So, we're are five days into the contest and I don't think I have even posted this month. What is wrong with me?!?! I need to get going if I want even a chance at winning. Someone kick me in the butt.


----------



## stratovani (Jul 1, 2007)

6. You need to be a Canuck.

What, be a Canadian or live in Canada? I only qualify for the first one!:smilie_flagge17:


----------



## Jeff Flowerday (Jan 23, 2006)

stratovani said:


> 6. You need to be a Canuck.
> 
> What, be a Canadian or live in Canada? I only qualify for the first one!:smilie_flagge17:


A little of both. Shipping address in Canada being the most important!


Sorry man!


----------



## Michelle (Aug 21, 2006)

stratovani said:


> 6. You need to be a Canuck.
> 
> What, be a Canadian or live in Canada? I only qualify for the first one!:smilie_flagge17:


If you want, and if you win Strat, you could have it shipped to my place in NB but you would have to come here to get it or I could possibly take it to the St. Stephen - Calais border if you paid the gas, St.

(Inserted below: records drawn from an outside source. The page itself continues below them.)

-- ==== Sys2Proof/Tests/Slice0.lean ====
section
/-!
SUPPORT. Sys2Proof/Tests/Slice0.lean: words of every word constructor written from the encodings of sections 05 to 17, which decode to the
instruction that they stand for; a term that each limit of WellFormed.lean refuses; one step each on the spec's examples; and for every
statement of Certificates/Slice0/Obligations.lean that has hypotheses, states and operands that meet them.
-/

open Sys2Proof Sys2Proof.Machine
namespace Sys2Proof.Tests
set_option Elab.async false

/-! ### Small states -/

/-- A lone team of 32 lanes with all its registers. -/
def tm0 : Team := newTeam 0x10000 0 0 32 16 false 0 [] []
/-- A block of that one team, or of a team like it. -/
def blkOf (tm : Team) : Block := 
  { seedBlock 0x10000 false with teams := [(0, tm)], parts := [(0, { Part.init with csnNext := 1 })] }
/-- Core 0 holds the block b, and its team 0 issues the word w. -/
def stB (b : Block) (w : Word) : State :=
  { State.reset with cores := [(0, { Core.init with block := some b })], acting := .frag 0 0 0 w }
/-- The fragment of a team that starts alone. -/
def fr0 : Frag := (newTeam 0x10000 0 0 32 16 false 0 [] []).frags.headD
  { csn := 0, pc := 0, mask := 0, rpc := 0, rpcv := false, rpcNext := 0, nextv := false, link := 0, linkv := false, hollow := false
    safe := false, spilled := false, entry := 0, spillSeq := 0, hold := .none, trapHeld := false, acq := none, storeAt := 0, spin := false
    yielded := false }
/-- The issuing fragment of `stB b w`, when its team is tm and its fragment f. -/
def ctxB (b : Block) (tm : Team) (f : Frag) (w : Word) : Ctx := { k := 0, t := 0, csn := 0, word := w, len := wordLen w, b, tm, f }
/-- Core 0 with one block of one team. -/
def st (tm : Team) : State := stB (blkOf tm) 0
/-- Its issuing fragment. -/
def ctx (tm : Team) : Ctx := ctxB (blkOf tm) tm (tm.frags.headD fr0) 0
/-- `p7`, true: unguarded. -/
def un : Guard := ⟨false, 7⟩
/-- Team 0 of core 0 after a step. -/
def after (r : Res) : Option Team :=
  match r with
  | .next s => s.team 0 0
  | _ => none

/-! ### Words from the tables of the spec -/

theorem test_decode_scalar_1 :
    decodeTeam 0x04007838_1BE00000 0 = .sAdd ⟨⟨false, 7⟩, 3, .s 1, .s 62⟩
    ∧ decodeTeam 0x0410A848_1E800000 0 = .sSub ⟨⟨true, 2⟩, 4, .s 1, .spec .zero⟩
    ∧ decodeTeam 0x04207858_1E900000 0 = .sMul ⟨⟨false, 7⟩, 5, .s 1, .spec .lid⟩
    ∧ decodeTeam 0x0440A868_1EA00000 0 = .sAnd ⟨⟨true, 2⟩, 6, .s 1, .spec .tid⟩
    ∧ decodeTeam 0x04507878_1EB00000 0 = .sOr ⟨⟨false, 7⟩, 7, .s 1, .spec .bid⟩
    ∧ decodeTeam 0x0460A888_1EC00000 0 = .sXor ⟨⟨true, 2⟩, 8, .s 1, .spec .lcnt⟩
    ∧ decodeTeam 0x04707898_1ED00000 0 = .sAndn ⟨⟨false, 7⟩, 9, .s 1, .spec .clock⟩
    ∧ decodeTeam 0x0480A8A8_1BE00000 0 = .sShl ⟨⟨true, 2⟩, 10, .s 1, .s 62⟩
    ∧ decodeTeam 0x049078B8_1E800000 0 = .sShr ⟨⟨false, 7⟩, 11, .s 1, .spec .zero⟩
    ∧ decodeTeam 0x04A0A8C8_1E900000 0 = .sSra ⟨⟨true, 2⟩, 12, .s 1, .spec .lid⟩
    ∧ decodeTeam 0x04307899_4BF00180 0 = .sMulh ⟨⟨false, 7⟩, 9, .s 20, .s 63, true⟩
    ∧ decodeTeam 0x04307899_5BF00380 0 = .sMulh ⟨⟨false, 7⟩, 9, .s 21, .s 63, false⟩
    ∧ decodeTeam 0x04B07899_6BF00180 0 = .sMin ⟨⟨false, 7⟩, 9, .s 22, .s 63, true⟩
    ∧ decodeTeam 0x04B07899_7BF00380 0 = .sMin ⟨⟨false, 7⟩, 9, .s 23, .s 63, false⟩ := by
  refine ⟨?_, ?_, ?_, ?_, ?_, ?_, ?_, ?_, ?_, ?_, ?_, ?_, ?_, ?_⟩ <;> rfl

theorem test_decode_scalar_2 :
    decodeTeam 0x04C07899_8BF00180 0 = .sMax ⟨⟨false, 7⟩, 9, .s 24, .s 63, true⟩
    ∧ decodeTeam 0x04C07899_9BF00380 0 = .sMax ⟨⟨false, 7⟩, 9, .s 25, .s 63, false⟩
    ∧ decodeTeam 0x04D0789B_F0000000 0 = .sClz ⟨⟨false, 7⟩, 9, .s 63⟩
    ∧ decodeTeam 0x04E0789B_F0000000 0 = .sPopc ⟨⟨false, 7⟩, 9, .s 63⟩
    ∧ decodeTeam 0x0510789B_F0000000 0 = .sMov ⟨⟨false, 7⟩, 9, .s 63⟩
    ∧ decodeTeam 0x04F07858_18200182 0 = .sCmp ⟨⟨false, 7⟩, 5, .s 1, .s 2, true, .lt⟩
    ∧ decodeTeam 0x04F07858_18200385 0 = .sCmp ⟨⟨false, 7⟩, 5, .s 1, .s 2, false, .ge⟩
    ∧ decodeTeam 0x05007858_18283000 0 = .sSel ⟨⟨false, 7⟩, 5, .s 1, .s 2, .s 3⟩ := by
  refine ⟨?_, ?_, ?_, ?_, ?_, ?_, ?_, ?_⟩ <;> rfl

theorem test_decode_scalar_immediate :
    decodeTeam 0x0800783A_80000005 0 = .sAddImm ⟨⟨false, 7⟩, 3, .s 40, 5⟩
    ∧ decodeTeam 0x0810784A_8FFFFFFB 0 = .sSubImm ⟨⟨false, 7⟩, 4, .s 40, 268435451⟩
    ∧ decodeTeam 0x0820785A_87FFFFFF 0 = .sMulImm ⟨⟨false, 7⟩, 5, .s 40, 134217727⟩
    ∧ decodeTeam 0x0840786A_88000000 0 = .sAndImm ⟨⟨false, 7⟩, 6, .s 40, 134217728⟩
    ∧ decodeTeam 0x0850787A_80000005 0 = .sOrImm ⟨⟨false, 7⟩, 7, .s 40, 5⟩
    ∧ decodeTeam 0x0860788A_8FFFFFFB 0 = .sXorImm ⟨⟨false, 7⟩, 8, .s 40, 268435451⟩
    ∧ decodeTeam 0x0870789A_87FFFFFF 0 = .sAndnImm ⟨⟨false, 7⟩, 9, .s 40, 134217727⟩
    ∧ decodeTeam 0x088078AA_88000000 0 = .sShlImm ⟨⟨false, 7⟩, 10, .s 40, 134217728⟩
    ∧ decodeTeam 0x089078BA_80000005 0 = .sShrImm ⟨⟨false, 7⟩, 11, .s 40, 5⟩
    ∧ decodeTeam 0x08A078CA_8FFFFFFB 0 = .sSraImm ⟨⟨false, 7⟩, 12, .s 40, 268435451⟩
    ∧ decodeTeam 0x09207890_0FFFFFFB 0 = .sLi ⟨⟨false, 7⟩, 9, 268435451⟩ := by
  refine ⟨?_, ?_, ?_, ?_, ?_, ?_, ?_, ?_, ?_, ?_, ?_⟩ <;> rfl

theorem test_decode_long_immediate_1 :
    decodeTeam 0xFC00789E_80100000 0x00000001_23456789 = .longImmediatePrefix ⟨⟨false, 7⟩, .scalar .add 9 (.spec .zero), 4886718345⟩
    ∧ decodeTeam 0xFC107898_40100000 0x3F000000_3F000000 = .longImmediatePrefix ⟨⟨false, 7⟩, .scalar .sub 9 (.s 4), 4539628425446424576⟩
    ∧ decodeTeam 0xFC207898_40100000 0x3F000000_3F000000 = .longImmediatePrefix ⟨⟨false, 7⟩, .scalar .mul 9 (.s 4), 4539628425446424576⟩
    ∧ decodeTeam 0xFC307898_40100180 0x3F000000_3F000000 = .longImmediatePrefix ⟨⟨false, 7⟩, .scalar (.mulh true) 9 (.s 4), 4539628425446424576⟩
    ∧ decodeTeam 0xFC307898_40100380 0x3F000000_3F000000 = .longImmediatePrefix ⟨⟨false, 7⟩, .scalar (.mulh false) 9 (.s 4), 4539628425446424576⟩
    ∧ decodeTeam 0xFC407898_40100000 0x3F000000_3F000000 = .longImmediatePrefix ⟨⟨false, 7⟩, .scalar .and 9 (.s 4), 4539628425446424576⟩
    ∧ decodeTeam 0xFC507898_40100000 0x3F000000_3F000000 = .longImmediatePrefix ⟨⟨false, 7⟩, .scalar .or 9 (.s 4), 4539628425446424576⟩
    ∧ decodeTeam 0xFC607898_40100000 0x3F000000_3F000000 = .longImmediatePrefix ⟨⟨false, 7⟩, .scalar .xor 9 (.s 4), 4539628425446424576⟩
    ∧ decodeTeam 0xFC707898_40100000 0x3F000000_3F000000 = .longImmediatePrefix ⟨⟨false, 7⟩, .scalar .andn 9 (.s 4), 4539628425446424576⟩
    ∧ decodeTeam 0xFC807898_40100000 0x3F000000_3F000000 = .longImmediatePrefix ⟨⟨false, 7⟩, .scalar .shl 9 (.s 4), 4539628425446424576⟩
    ∧ decodeTeam 0xFC907898_40100000 0x3F000000_3F000000 = .longImmediatePrefix ⟨⟨false, 7⟩, .scalar .shr 9 (.s 4), 4539628425446424576⟩
    ∧ decodeTeam 0xFCA07898_40100000 0x3F000000_3F000000 = .longImmediatePrefix ⟨⟨false, 7⟩, .scalar .sra 9 (.s 4), 4539628425446424576⟩
    ∧ decodeTeam 0xFCB07898_40100180 0x3F000000_3F000000 = .longImmediatePrefix ⟨⟨false, 7⟩, .scalar (.min true) 9 (.s 4), 4539628425446424576⟩
    ∧ decodeTeam 0xFCC07898_40100380 0x3F000000_3F000000 = .longImmediatePrefix ⟨⟨false, 7⟩, .scalar (.max false) 9 (.s 4), 4539628425446424576⟩ := by
  refine ⟨?_, ?_, ?_, ?_, ?_, ?_, ?_, ?_, ?_, ?_, ?_, ?_, ?_, ?_⟩ <;> rfl

theorem test_decode_long_immediate_2 :
    decodeTeam 0xFCF07898_40100385 0x3F000000_3F000000 = .longImmediatePrefix ⟨⟨false, 7⟩, .scalar (.cmp false .ge) 9 (.s 4), 4539628425446424576⟩
    ∧ decodeTeam 0xFD007898_40187000 0x3F000000_3F000000 = .longImmediatePrefix ⟨⟨false, 7⟩, .scalar (.sel (.s 7)) 9 (.s 4), 4539628425446424576⟩
    ∧ decodeTeam 0xFC007070_00800080 0x3F000000_3F000000 = .longImmediatePrefix ⟨⟨false, 7⟩, .vint .add 7 (.v 0) .i16, 4539628425446424576⟩
    ∧ decodeTeam 0xFC107070_10800100 0x3F000000_3F000000 = .longImmediatePrefix ⟨⟨false, 7⟩, .vint .sub 7 (.v 1) .i32, 4539628425446424576⟩
    ∧ decodeTeam 0xFC207070_20800280 0x3F000000_3F000000 = .longImmediatePrefix ⟨⟨false, 7⟩, .vint .mul 7 (.v 2) .n16, 4539628425446424576⟩
    ∧ decodeTeam 0xFC307070_30800300 0x3F000000_3F000000 = .longImmediatePrefix ⟨⟨false, 7⟩, .vint .mulh 7 (.v 3) .n32, 4539628425446424576⟩
    ∧ decodeTeam 0xFC507070_40800080 0x3F000000_3F000000 = .longImmediatePrefix ⟨⟨false, 7⟩, .vint .adds 7 (.v 4) .i16, 4539628425446424576⟩
    ∧ decodeTeam 0xFC607070_50800100 0x3F000000_3F000000 = .longImmediatePrefix ⟨⟨false, 7⟩, .vint .subs 7 (.v 5) .i32, 4539628425446424576⟩
    ∧ decodeTeam 0xFC707070_60800280 0x3F000000_3F000000 = .longImmediatePrefix ⟨⟨false, 7⟩, .vint .and 7 (.v 6) .n16, 4539628425446424576⟩
    ∧ decodeTeam 0xFC807070_70800300 0x3F000000_3F000000 = .longImmediatePrefix ⟨⟨false, 7⟩, .vint .or 7 (.v 7) .n32, 4539628425446424576⟩
    ∧ decodeTeam 0xFC907070_80800080 0x3F000000_3F000000 = .longImmediatePrefix ⟨⟨false, 7⟩, .vint .xor 7 (.v 8) .i16, 4539628425446424576⟩
    ∧ decodeTeam 0xFCA07070_90800100 0x3F000000_3F000000 = .longImmediatePrefix ⟨⟨false, 7⟩, .vint .andn 7 (.v 9) .i32, 4539628425446424576⟩
    ∧ decodeTeam 0xFCB07070_A0800280 0x3F000000_3F000000 = .longImmediatePrefix ⟨⟨false, 7⟩, .vint .shl 7 (.v 10) .n16, 4539628425446424576⟩
    ∧ decodeTeam 0xFCC07070_B0800300 0x3F000000_3F000000 = .longImmediatePrefix ⟨⟨false, 7⟩, .vint .shr 7 (.v 11) .n32, 4539628425446424576⟩ := by
  refine ⟨?_, ?_, ?_, ?_, ?_, ?_, ?_, ?_, ?_, ?_, ?_, ?_, ?_, ?_⟩ <;> rfl

theorem test_decode_long_immediate_3 :
    decodeTeam 0xFCD07070_C0800080 0x3F000000_3F000000 = .longImmediatePrefix ⟨⟨false, 7⟩, .vint .sra 7 (.v 12) .i16, 4539628425446424576⟩
    ∧ decodeTeam 0xFCE07070_D0800100 0x3F000000_3F000000 = .longImmediatePrefix ⟨⟨false, 7⟩, .vint .min 7 (.v 13) .i32, 4539628425446424576⟩
    ∧ decodeTeam 0xFCF07070_E0800280 0x3F000000_3F000000 = .longImmediatePrefix ⟨⟨false, 7⟩, .vint .max 7 (.v 14) .n16, 4539628425446424576⟩
    ∧ decodeTeam 0xFD607070_F0800300 0x3F000000_3F000000 = .longImmediatePrefix ⟨⟨false, 7⟩, .vint .pack 7 (.v 15) .n32, 4539628425446424576⟩
    ∧ decodeTeam 0xFD707071_00800080 0x3F000000_3F000000 = .longImmediatePrefix ⟨⟨false, 7⟩, .vint .unpk 7 (.v 16) .i16, 4539628425446424576⟩
    ∧ decodeTeam 0xFD807071_10800100 0x3F000000_3F000000 = .longImmediatePrefix ⟨⟨false, 7⟩, .vint .ext 7 (.v 17) .i32, 4539628425446424576⟩
    ∧ decodeTeam 0xFC407070_10805100 0x3F000000_3F000000 = .longImmediatePrefix ⟨⟨false, 7⟩, .vint (.mad (.v 5)) 7 (.v 1) .i32, 4539628425446424576⟩
    ∧ decodeTeam 0xFD407070_108E4100 0x3F000000_3F000000 = .longImmediatePrefix ⟨⟨false, 7⟩, .vint (.sel (.p 4)) 7 (.v 1) .i32, 4539628425446424576⟩
    ∧ decodeTeam 0xFD907070_10884100 0x3F000000_3F000000 = .longImmediatePrefix ⟨⟨false, 7⟩, .vint (.ins (.s 4)) 7 (.v 1) .i32, 4539628425446424576⟩
    ∧ decodeTeam 0xFD307E30_10800104 0x3F000000_3F000000 = .longImmediatePrefix ⟨⟨false, 7⟩, .vcmp (.p 3) (.v 1) .i32 .gt, 4539628425446424576⟩
    ∧ decodeTeam 0xFC007020_30A00420 0x3F000000_3F000000 = .longImmediatePrefix ⟨⟨false, 7⟩, .vfloat (.fadd .rdn) 2 3 .f32, 4539628425446424576⟩
    ∧ decodeTeam 0xFC107020_30A00420 0x3F000000_3F000000 = .longImmediatePrefix ⟨⟨false, 7⟩, .vfloat (.fsub .rdn) 2 3 .f32, 4539628425446424576⟩
    ∧ decodeTeam 0xFC207020_30A00420 0x3F000000_3F000000 = .longImmediatePrefix ⟨⟨false, 7⟩, .vfloat (.fmul .rdn) 2 3 .f32, 4539628425446424576⟩
    ∧ decodeTeam 0xFC307020_30A044B0 0x3F000000_3F000000 = .longImmediatePrefix ⟨⟨false, 7⟩, .vfloat (.fma (.v 4) .rup) 2 3 .f16, 4539628425446424576⟩ := by
  refine ⟨?_, ?_, ?_, ?_, ?_, ?_, ?_, ?_, ?_, ?_, ?_, ?_, ?_, ?_⟩ <;> rfl

theorem test_decode_long_immediate_4 :
    decodeTeam 0xFC407020_30A00500 0x3F000000_3F000000 = .longImmediatePrefix ⟨⟨false, 7⟩, .vfloat .fmin 2 3 .bf16, 4539628425446424576⟩
    ∧ decodeTeam 0xFC507020_30A00500 0x3F000000_3F000000 = .longImmediatePrefix ⟨⟨false, 7⟩, .vfloat .fmax 2 3 .bf16, 4539628425446424576⟩
    ∧ decodeTeam 0xFC607E10_30A00407 0x3F000000_3F000000 = .longImmediatePrefix ⟨⟨false, 7⟩, .vfcmp (.p 1) 3 .f32 .ord, 4539628425446424576⟩
    ∧ decodeTeam 0xFC507000_00600000 0x00000000_1234ABCD = .sigChk ⟨⟨false, 7⟩, 305441741⟩ := by
  refine ⟨?_, ?_, ?_, ?_⟩ <;> rfl

theorem test_decode_scalar_memory :
    decodeTeam 0x0C00789C_1E8F8000 0 = .sLd ⟨⟨false, 7⟩, 0, 9, 1, .zero, 248, 0, .plain, .n8⟩
    ∧ decodeTeam 0x0C12789C_187F8550 0 = .sLd ⟨⟨false, 7⟩, 2, 9, 1, .s 7, 248, 1, .acq .dev, .n16⟩
    ∧ decodeTeam 0x0C24789C_1E8F8800 0 = .sLd ⟨⟨false, 7⟩, 4, 9, 1, .zero, 248, 2, .plain, .n32⟩
    ∧ decodeTeam 0x0C36789C_187F8D50 0 = .sLd ⟨⟨false, 7⟩, 6, 9, 1, .s 7, 248, 3, .acq .dev, .n64⟩
    ∧ decodeTeam 0x0C48789C_1E8F8000 0 = .sLd ⟨⟨false, 7⟩, 8, 9, 1, .zero, 248, 0, .plain, .i8⟩
    ∧ decodeTeam 0x0C5A789C_187F8550 0 = .sLd ⟨⟨false, 7⟩, 10, 9, 1, .s 7, 248, 1, .acq .dev, .i16⟩
    ∧ decodeTeam 0x0C6C789C_1E8F8800 0 = .sLd ⟨⟨false, 7⟩, 12, 9, 1, .zero, 248, 2, .plain, .i32⟩
    ∧ decodeTeam 0x0C80789D_F8708000 0 = .sSt ⟨⟨false, 7⟩, 0, 9, 31, .s 7, 8, 0, .plain, .b8⟩
    ∧ decodeTeam 0x0C90789D_F8708630 0 = .sSt ⟨⟨false, 7⟩, 0, 9, 31, .s 7, 8, 1, .rel .clu, .b16⟩
    ∧ decodeTeam 0x0CA0789D_F8708800 0 = .sSt ⟨⟨false, 7⟩, 0, 9, 31, .s 7, 8, 2, .plain, .b32⟩
    ∧ decodeTeam 0x0CB0789D_F8708E30 0 = .sSt ⟨⟨false, 7⟩, 0, 9, 31, .s 7, 8, 3, .rel .clu, .b64⟩ := by
  refine ⟨?_, ?_, ?_, ?_, ?_, ?_, ?_, ?_, ?_, ?_, ?_⟩ <;> rfl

Steve side, I won't cross the border.

Really, not kidding, and I wouldn't rip you off.

Think I'd lean towards the 2X12 if I won


----------



## Renvas (May 20, 2007)

aw.... i want this.. well gota start posting soon. 

btw. is this cab and amp?


----------



## Mooh (Mar 7, 2007)

Can always use another cab. Having had new ones, used ones, donated ones, destroyed ones, good ones, trashy ones, heavy ones, flimsy ones, and moody ones, I'm always willing to try one more. Seems to me the better new cabs are pretty good compared to what was once available.

Peace, Mooh.


----------



## traynor_garnet (Feb 22, 2006)

I've been thinking about the contest give aways here and think that posts in the "open mic" (off-topic) section should not be eligible; they add very little to the site's main purpose (music discussion) and are typically dominated by a handful of individuals making multiple posts. It doesn't seem right that somebody has a greater chance of winning music gear because they made 1000 posts about nonmusic related topics.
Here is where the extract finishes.